Tutto ciò ha richiesto un faticoso processo di costruzione del consenso che ha occupato l’intero secondo semestre del 2014. Come ha detto in una recente intervista uno dei "falchi" del comitato direttivo, Peter Praet, c’era unanimità fra i banchieri centrali dell’eurozona sull’obiettivo ma non sugli strumenti. Come dire che i generali erano tutti d’accordo nel vincere la guerra, ma fieramente divisi sulle strategie.
Ora che anche la strategia è definita, rimane da capire se e quanto sarà efficace per combattere lo spettro della deflazione. Come ha messo chiaramente in evidenza Carlo Bastasin su queste colonne, non solo la via maestra di ogni operazione di quantitative easing è l’acquisto diretto di titoli pubblici, ma esistono altre vie tecniche (la creazione di titoli che rispecchino la composizione dell’intero debito pubblico dell’eurozona) che possono essere compatibili con la lettera e lo spirito del Trattato. Non a caso, Draghi ha sottolineato che il consiglio direttivo ha dato mandato di studiare piani di fattibilità tecnica e legale per l’acquisto di altre categorie di attività (si parla di quote di Etf, fondi immobiliari, azioni, addirittura di oro). Tutte vie che presentano almeno uno di questi inconvenienti: non sono mai state sperimentate su larga scala; potrebbero dar luogo a un sussidio politicamente molto delicato di specifici settori dell’economia privata e dunque di specifici Paesi; potrebbero indirizzare la liquidità in segmenti non produttivi (l’oro o lo stesso immobiliare).

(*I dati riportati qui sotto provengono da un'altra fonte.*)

-- ==== Sys2Proof/Machine/StoreOps.lean ====
section
/-! DEFINITION. The record store's shared operations: the array, the journal, transactions, partitions, completions,
relocation and bad blocks (R307 to R309, R314, R315, R318 to R321, R323 to R328, R336). -/

namespace Sys2Proof.Machine

def State.setStore (s : State) (x : Store) : State := { s with store := x }
def State.modStore (s : State) (g : Store → Store) : State := { s with store := g s.store }

/-! ### Transactions, pages and entries as bytes -/

/-- The whole payload: what stands ahead of the records, then the records in acceptance order (R320). -/
def Txn.bytes (t : Txn) : List Byte := t.payload ++ t.records.flatten

/-- Payload bytes of a page (R314). -/
def pageCap : Nat := 16320

/-- Bytes in pieces of a page each, at most `n` of them. -/
def pageChunks : Nat → List Byte → List (List Byte)
  | 0, _ => []
  | n + 1, bs => if bs.isEmpty then [] else bs.take pageCap :: pageChunks n (bs.drop pageCap)

/-- The pieces of a payload. -/
def chunksOf (bs : List Byte) : List (List Byte) := pageChunks (ceilDiv bs.length pageCap) bs

/-- Page index of the first record page (R314). Record pages are programmed before the summary and map that come ahead of
them in the payload, so their indices leave room for the largest of those. DESIGN CHOICE (log entry 72). -/
def recBase : Nat := 258

/-- The magic that opens a page header. -/
def pageMagic : List Byte := [0x56, 0x59, 0x4C, 0x53]

/-- The 64-byte page header (R314). -/
def Page.header (p : Page) : List Byte :=
  let h := pageMagic ++ [BitVec.ofNat 8 p.kind, BitVec.ofNat 8 p.part, 0, 0] ++ leBytes 8 p.seq
    ++ leBytes 8 p.txn ++ leBytes 4 p.index ++ leBytes 4 p.payload.length ++ leBytes 4 p.erases ++ List.replicate 24 0
  h ++ leBytes 4 (crc32c (h ++ p.payload)).toNat

/-- The 16,384 bytes that the 16 sectors of a page carry. -/
def Page.data (p : Page) : List Byte := (p.header ++ p.payload ++ List.replicate pageCap 0).take 16384

/-- The 18,192 columns that Lenuk programs for a page (R311, R312, R314): what PAGE_PROGRAM_DONE leaves on the flash. -/
def Page.columns (p : Page) : List Byte :=
  (List.range 16).flatMap (fun j => sectorBytes ((p.data.drop (1024 * j)).take 1024))

/-- A journal entry's bytes ahead of its CRC. -/
def JEntry.head (e : JEntry) : List Byte :=
  [BitVec.ofNat 8 e.type, BitVec.ofNat 8 e.part, BitVec.ofNat 8 e.inst, BitVec.ofNat 8 e.count, 0, 0, 0, 0]
    ++ leBytes 8 e.txn ++ (e.body ++ List.replicate 44 0).take 44

/-- A journal entry's 64 bytes (R318). -/
def JEntry.bytes (e : JEntry) : List Byte := e.head ++ leBytes 4 (crc32c e.head).toNat

/-- The entry that 64 bytes hold: its CRC checks, and its type is one of R319. -/
def parseEntry (bs : List Byte) : Option JEntry :=
  let t := leField bs 0 1
  if (crc32c (bs.take 60)).toNat = leField bs 60 4 ∧ 1 ≤ t ∧ t ≤ 10 then
    some { type := t, part := leField bs 1 1, inst := leField bs 2 1, count := leField bs 3 1, txn := leField bs 8 8
           body := (bs.drop 16).take 44 }
  else none

/-! ### The array (R307 to R309) -/

/-- Does a target's parameter page let it take part (R308)? A target has 1 to 4 LUNs (R307). -/
def nandAdmits (p : Config.NandParam) : Bool :=
  p.present && p.crcOk && p.main == 16384 && decide (1808 ≤ p.spare)
    && ([64, 128, 256, 512, 1024, 2048, 4096].contains p.pages) && decide (p.blocks ≤ 8192) && decide (1 ≤ p.luns)
    && decide (p.luns ≤ 4) && decide (p.ecc ≤ 60)

/-- The same geometry. -/
def sameShape (p q : Config.NandParam) : Bool :=
  p.main == q.main && p.spare == q.spare && p.pages == q.pages && p.blocks == q.blocks && p.luns == q.luns

/-- The targets of the array: those that pass and have the geometry of the lowest that passes; a target that has not
acknowledged does not pass (R308, R309). -/
def arrayTargets (silent : List Nat) : List Nat :=
  let ok := (List.range 32).filter (fun t => nandAdmits (Config.nandParam t) && !silent.contains t)
  match ok with
  | [] => []
  | r :: _ => ok.filter (fun t => sameShape (Config.nandParam r) (Config.nandParam t))

/-- The rate that STO_CTRL.rate allows, in MT/s. -/
def rateLimit (n : Nat) : Nat := ([1200, 800, 400] : List Nat).getD n 200

/-- The fastest advertised rate within the limit; 0 where there is none, and the interface stays in SDR mode 0. -/
def rateOf (limit : Nat) (p : Config.NandParam) : Nat := (p.rates.filter (· ≤ limit)).foldl max 0

/-- STO_TARGETS and the data interfaces follow the targets that take part. -/
def State.arrayUp (s : State) : State :=
  let ts := arrayTargets s.store.silent
  (s.wr Reg.STO_TARGETS (BitVec.ofNat 32 (ts.foldl (fun m t => m + 2 ^ t) 0))).modStore (fun y =>
    { y with rates := ts.foldl (fun m t =>
        SMap.set 0 t (rateOf (rateLimit (s.fld Reg.STO_CTRL 5 4)) (Config.nandParam t)) m) [] })

/-- The initialisation that follows a reset of the store (R309): RESET, the parameter pages in SDR timing mode 0, the
timing mode, and ZQ calibration. TARGET_TIMEOUT then leaves out the targets that do not acknowledge. -/
def State.initStore (s : State) : State := (s.modStore (fun y => { y with initing := true, silent := [] })).arrayUp

/-- Block of a page address. -/
def blockOf (a : Nat) : Nat := a / 4096
/-- Target 4c + e of a page address (R315). -/
def targetOf (a : Nat) : Nat := a / 2 ^ 27
/-- Channel of a target. -/
def channelOf (t : Nat) : Nat := t / 4

/-- Is target t in the array (STO_TARGETS)? -/
def State.targetOn (s : State) (t : Nat) : Bool := (s.rd Reg.STO_TARGETS).getLsbD t
/-- The present targets. -/
def State.targets (s : State) : List Nat := (List.range 32).filter s.targetOn

/-- The geometry that the present targets share. -/
def State.geo (s : State) : Config.NandParam := Config.nandParam (s.targets.headD 0)

def State.blk (s : State) (b : Nat) : BlockInfo := SMap.get {} s.store.blocks b
def State.setBlk (s : State) (b : Nat) (x : BlockInfo) : State :=
  s.modStore (fun y => { y with blocks := SMap.set {} b x y.blocks })

/-- The blocks of target t: LUN in bits 14:13, block in bits 12:0 below the target. -/
def State.targetBlocks (s : State) (t : Nat) : List Nat :=
  (List.range s.geo.luns).flatMap (fun l => (List.range s.geo.blocks).map (fun b => 2 ^ 15 * t + 2 ^ 13 * l + b))

/-- The blocks of the array. -/
def State.allBlocks (s : State) : List Nat := s.targets.flatMap s.targetBlocks

/-- The target that a superblock copy keeps to (R316): target 0, and the lowest present target on channel 1. -/
def State.superTarget (s : State) (copy : Nat) : Option Nat :=
  if copy = 0 then (if s.targetOn 0 then some 0 else none) else [4, 5, 6, 7].find? s.targetOn

/-- Its block: the lowest good one from 0 to 15. -/
def State.superBlock (s : State) (copy : Nat) : Option Nat :=
  match s.superTarget copy with
  | some t => ((List.range 16).map (fun b => 2 ^ 15 * t + b)).find? (fun b => (s.blk b).st != 2)
  | none => none

/-- Blocks 0 to 15 of the two superblock targets hold nothing else, so that the lowest good one is always the copy's.
DESIGN CHOICE (log entry 72). -/
def State.superZone (s : State) (b : Nat) : Bool :=
  [0, 1].any (fun c => match s.superTarget c with | some t => decide (2 ^ 15 * t ≤ b) && decide (b < 2 ^ 15 * t + 16) | none => false)

/-- Free blocks of target t with the lowest erase count (R325). -/
def State.freeLowest (s : State) (t : Nat) : List Nat :=
  let fs := (s.targetBlocks t).filter (fun b => (s.blk b).st == 0 && !s.superZone b)
  fs.filter (fun b => fs.all (fun c => decide ((s.blk b).erases ≤ (s.blk c).erases)))

/-- Blocks of the array in a state: 0 for STO_FREE, 3 for STO_SPARE. -/
def State.countBlocks (s : State) (st : Nat) : Nat :=
  (s.allBlocks.filter (fun b => (s.blk b).st == st && !s.superZone b)).length

/-- One of a list, chosen by a free value. -/
def State.pickOf (s : State) (l : List Nat) : Option Nat × State :=
  let r := s.draw
  (l[r.1.toNat % (max l.length 1)]?, if l.length ≤ 1 then s else r.2)

/-! ### Allocation (R315, R325) -/

/-- The target of a list whose turn it is: the one allocated from longest ago. -/
def State.nextTarget (s : State) (ts : List Nat) : Option Nat :=
  (s.targets.filter (fun t => !s.store.turn.contains t) ++ s.store.turn).find? ts.contains

/-- Target t has had its turn. -/
def State.turned (s : State) (t : Nat) : State :=
  s.modStore (fun y => { y with turn := y.turn.filter (· != t) ++ [t], lastChannel := channelOf t })

/-- A new block of target t: one of its free blocks with the lowest erase count; which of equally worn ones is a free
value. -/
def State.takeBlock (s : State) (t : Nat) : Option (Nat × State) :=
  let q := s.pickOf (s.freeLowest t)
  match q.1 with
  | some b => some (b, q.2.setBlk b { q.2.blk b with st := 1 })
  | none => none

/-- A page for the next program. The allocator rotates over the targets, on another channel than the last where it can. -/
def State.allocPage (s : State) : Option (Nat × State) :=
  let room (t : Nat) : Bool := (SMap.find s.store.opens t).isSome || !(s.freeLowest t).isEmpty
  let ts := s.targets.filter room
  let far := ts.filter (fun t => channelOf t != s.store.lastChannel)
  match s.nextTarget (if far.isEmpty then ts else far) with
  | none => none
  | some t =>
    let b : Option (Nat × State) := match SMap.find s.store.opens t with
      | some a => some (a, s)
      | none => (s.takeBlock t).map (fun q => (4096 * q.1, q.2))
    match b with
    | none => none
    | some (a, s) =>
      let next := if a % 4096 + 1 < s.geo.pages then SMap.put t (a + 1) s.store.opens else SMap.del t s.store.opens
      some (a, (s.modStore (fun y => { y with opens := next })).turned t)

/-- A whole free block on a target whose channel `ok` admits. -/
def State.allocBlock (s : State) (ok : Nat → Bool) : Option (Nat × State) :=
  let ts := s.targets.filter (fun t => ok (channelOf t) && !(s.freeLowest t).isEmpty)
  match s.nextTarget ts with
  | none => none
  | some t => (s.takeBlock t).map (fun q => (q.1, q.2.turned t))

/-! ### The journal (R318, R319) -/

/-- An entry waits for the next journal page. -/
def State.journal (s : State) (e : JEntry) : State := s.modStore (fun y => { y with jbuf := y.jbuf ++ [e] })

/-- An entry of no transaction. -/
def JEntry.plain (type count : Nat) (body : List Byte) : JEntry :=
  { type := type, part := 0, inst := 0xFF, count := count, txn := 0, body := body }

/-- Page addresses as a journal body. -/
def addrBody (as : List Nat) : List Byte := as.flatMap (leBytes 4)

/-- The next journal block and its copy, on targets of different channels (R318). -/
def State.newPair (s : State) : Option (Nat × Nat × State) :=
  match s.allocBlock (fun _ => true) with
  | none => none
  | some (b, s) =>
    match s.allocBlock (fun c => c != channelOf (targetOf (4096 * b))) with
    | none => none
    | some (c, s) => some (b, c, s.modStore (fun y => { y with jchain := y.jchain ++ [(b, b, c)] }))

Le manovre di quantitative easing non sono la panacea per tutti i mali e nelle condizioni attuali comportano il rischio di alimentare una fase di espansione dei mercati che è già andata al di là dei fondamentali economici. Una delle poche certezze è che esse agiscono attraverso i bilanci degli operatori, inducendoli a sostituire attività a basso rischio con altre più rischiose: tipicamente titoli in portafoglio delle banche con prestiti all’economia. L’arma che la Bce si appresta a mettere in campo sarà efficace a condizione che si riesca a creare in tempi ragionevoli un volume adeguato di titoli (cosa non facile perché il bilancio della Bce è inferiore di quasi mille miliardi di euro al livello di due anni fa), assicurando al tempo stesso una distribuzione ragionevolmente vicina alle dimensioni economiche dei vari Paesi dell’area.
In caso contrario, bisognerà passare ai piani alternativi attualmente allo studio, ma soprattutto bisognerà prepararsi ad affrontare finalmente il problema con l’ottica dello sviluppo europeo e non degli egoismi nazionali.